Have you forgotten that you are spiritually a Semite, that you and I like Jesus are Jews in the marrow of our bones? This is Passover as it was then. When you participate in a Seder meal the tone of Passover is politically subversive of any regime that imposes slavery and death upon God’s people. Passover draws you into the slavery of Israel in Egypt and what is passing over except the Angel of Death that brings liberation to a people enslaved? We just don’t say Jesus is dead, we proclaim him, unashamedly and unapologetically, as the Crucified One, to serve as a subversive memory that is the basis for hope in the worst of possible human circumstances.

During the gloomy heyday of the Soviet Union a young Russian officer passed through a small village which had gathered to celebrate Easter. Dead certain of his faith, the young officer intruded into the service and scolded the peasants that such gatherings were simply not allowed. He went on to praise communism, the new Saviour of the proletariat, and to ridicule the nonsense and irrationality of Christianity, and especially the absurd idea that Christ was resurrected from the dead.

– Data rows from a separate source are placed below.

/-- TABLE_COMMIT (R364, R376): it closes its session whatever its answer. -/
def State.cmdTableCommit (s : State) (m : IldexMsg) : State :=
  s.command 0x8013 m [2] false fun u =>
    u.onSession 0x8013 m fun e =>
      let v := u.closeSession e
      let image := e.image v.tNext
      let c : Cfg := { p := v.pNext, t := image }
      if !e.complete then v.fail 0x8013 m 0 stBadState
      else if tableCrc image e.table != msgWord m 2 then v.tableErr 0x8013 m ⟨e.table, 0xFF, noEntry⟩
      else match c.loadBreach e.table with
      | some b => v.tableErr 0x8013 m b
      | none =>
        match v.overBound c (decide (e.table ≤ 2)) (decide (e.table = 2)) with
        | some b => v.noCapacity 0x8013 m b
        | none => (v.stageTable e.table image).ok 0x8013 m []

/-- TABLE_ABORT (R376). -/
def State.cmdTableAbort (s : State) (m : IldexMsg) : State :=
  s.command 0x8014 m [1] false fun u => u.onSession 0x8014 m fun e => (u.closeSession e).ok 0x8014 m []

/-- Ten seconds without a command on a session (R376). -/
def State.sessionTimeout (s : State) (n : Nat) : State :=
  match s.session n with
  | some e => s.closeSession e
  | none => s

/-! Verification (R377) -/

/-- The layer that a SELECT names (R365). -/
def State.tableLayer (s : State) (select : Nat) : Option (Sparse Word) :=
  if select = 0 then some s.tForce else if select = 1 then some s.tNext else none

/-- TABLE_READ (R365, R377). -/
def State.cmdTableRead (s : State) (m : IldexMsg) : State :=
  s.command 0x8015 m [3] false fun u =>
    let t := fld (msgWord m 1) 7 0
    let first := (msgWord m 2).toNat
    let words := (msgWord m 3).toNat
    match tableShape t, u.tableLayer (fld (msgWord m 1) 9 8) with
    | some (size, _), some layer =>
      if size ≤ first then u.fail 0x8015 m 2 stBadParam
      else if words = 0 ∨ 13 < words ∨ size < first + words then u.fail 0x8015 m 3 stBadParam
      else u.ok 0x8015 m ((List.range words).map fun i => tabGet layer t (first + i))
    | _, _ => u.fail 0x8015 m 1 stBadParam

/-- TABLE_CRC (R365, R377). -/
def State.cmdTableCrc (s : State) (m : IldexMsg) : State :=
  s.command 0x8016 m [1] false fun u =>
    let t := fld (msgWord m 1) 7 0
    match tableShape t, u.tableLayer (fld (msgWord m 1) 9 8) with
    | some (size, _), some layer => u.ok 0x8016 m [tableCrc layer t, w32 size]
    | _, _ => u.fail 0x8016 m 1 stBadParam

/-! Ring 63 (R367) -/

/-- Bytes of the stream that a job consumes: whole blocks of 64. -/
def Job63.total (j : Job63) : Nat := 64 * cdiv j.bytes 64

/-- Answers a job's command. -/
def State.answer63 (s : State) (j : Job63) (status : Nat) (ws : List Word) : State := s.answer j.req (job63Code j.kind) j.tag 0 status ws

/-- TABLE_DMA has its words; a session closed meanwhile is STALE (log entry 85). -/
def State.dmaDone (s : State) (j : Job63) (n : Nat) (ws : List Word) : State :=
  match s.ildex.sessions.find? fun e => e.id == n with
  | none => s.answer63 j stStale []
  | some e => (s.putSession (e.take 0 ws)).answer63 j stOk [crc32c ws]

/-- The excess of a kernel over R134 or over one core, in 1,000 cycles/s (R188, R362). -/
def State.kernelExcess (s : State) (ws : List Word) : Nat :=
  let n := s.burin.loads
  let x := kernelOf 0 n (s.burin.assign n) ws
  let own := excess (s.cfgNext.kernelTerm x) 1000000000 1000
  (own.or (excess (s.countedLoad s.cfgNext false + s.cfgNext.kernelTerm x) ((s.burin.inService : Rat) * 1000000000) 1000)).getD 0

/-- KERNEL_LOAD has its image (R186 to R188); it is denied where BURIN_USER_ENABLE has been written 0 meanwhile. -/
def State.kernelDone (s : State) (j : Job63) (ws : List Word) : State :=
  if s.par 0x0600 = 0 then s.answer63 j stDenied []
  else match s.kernelCheck ws with
  | .error st => s.answer63 j st (if st = stNoCapacity then [1, sat32 (s.kernelExcess ws)] else [])
  | .ok x => (s.kernelAdd x).answer63 j stOk [w32 x.handle]

/-- The most firmware that a bank holds (R473): 16 MiB. -/
def fwMost : Nat := 16777216

/-- What the vendor's signature of an image covers, behind the signature itself (R473): W7 to W22, W2 to W4, and the firmware section. -/
def signedWords (ws : List Word) (fwBytes : Nat) : List Word :=
  (ws.drop 7).take 16 ++ (ws.drop 2).take 3 ++ bytesWords ((wordsBytes (ws.drop 32)).take fwBytes)

/-- The image of FW_UPDATE passes its checks (R478). -/
def State.fwOk (s : State) (j : Job63) (ws : List Word) : Bool :=
  let n := (nth 0#32 ws 4).toNat
  decide (n ≤ fwMost) && decide (128 + n ≤ j.bytes) && decide (s.caddy.rollback ≤ fld (nth 0#32 ws 3) 5 0) &&
    Config.vendorSignatureOk (signedWords ws n)

/-- FW_UPDATE has its image (R368, R475, R478): the reply follows the write. -/
def State.fwDone (s : State) (j : Job63) (ws : List Word) : State :=
  if !s.fwOk j ws then s.answer63 j stDenied []
  else if s.saveBarred then s.answer63 j stBadState []
  else s.caddyStart .update j.req j.tag (some (nth 0#32 ws 2, fld (nth 0#32 ws 3) 5 0, (nth 0#32 ws 4).toNat))

/-- The OTP fuses of DEBUG_UNLOCK (R481). -/
def debugFuses : Nat := 32

/-- The blob of DEBUG_UNLOCK is accepted (R481). -/
def State.debugOk (s : State) (ws : List Word) : Bool :=
  Config.debugSignatureOk ws && Config.debugBlobSerial ws == (Config.serialLo, Config.serialHi) &&
    Config.debugBlobIndex ws == s.caddy.fusesUsed + 1 && decide (s.caddy.fusesUsed < debugFuses)

/-- DEBUG_UNLOCK has its blob (R481). -/
def State.debugDone (s : State) (j : Job63) (ws : List Word) : State :=
  if !s.debugOk ws then s.answer63 j stDenied []
  else
    let n := s.caddy.fusesUsed + 1
    let s1 := { s with caddy := { s.caddy with fusesUsed := n }, power := { s.power with debugUnlocked := true } }
    (s1.post 0x0F86 0 [w32 n]).answer63 j stOk []

/-- A job has all of its bytes; those beyond its image are ignored (R367). -/
def State.jobDone (s : State) (j : Job63) : State :=
  let ws := bytesWords (j.got.take j.bytes)
  match j.kind with
  | .tableDma n => s.dmaDone j n ws
  | .kernelLoad => s.kernelDone j ws
  | .fwUpdate => s.fwDone j ws
  | .debugUnlock => s.debugDone j ws

/-- Replaces the jobs that wait for ring 63. -/
def State.setJobs (s : State) (js : List Job63) : State := { s with ildex := { s.ildex with jobs63 := js } }

/-- The oldest job takes what ring 63 holds for it. -/
def State.feedJob (s : State) (j : Job63) (rest : List Job63) : State :=
  let x := s.ring 63
  let n := min ((j.total - j.got.length) / 4) x.staging.length
  let y := { j with got := j.got ++ wordsBytes ((x.staging.take n).map Prod.fst) }
  let s1 := (s.setRing 63 { x with staging := x.staging.drop n }).consumed 63
  if y.got.length = y.total then (s1.setJobs rest).jobDone y else s1.setJobs (y :: rest)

When he had finished, that awkward silence of a subdued people followed. The young officer felt his chest swell with pride that he had truly educated these poor misguided peasants. But, from the back of the crowd came a voice declaring, not by rote, the words from the Russian Easter liturgy, “Christ is Risen!” The crowd exploded, as if by reflex, “He is Risen Indeed!” They had finished the Gospel.

Those peasants were hopelessly antiquated in their faith, shouting in a language no longer meaningful for a modern world. Voices are chiming in from every part of society, declaring like that young Marxist that our Christian faith and odd words are nonsense and useless. Even in the church, there are people who insist that by speaking such an ancient tongue we are killing the Gospel.

They are right. It is nonsense. He is not here. He is risen!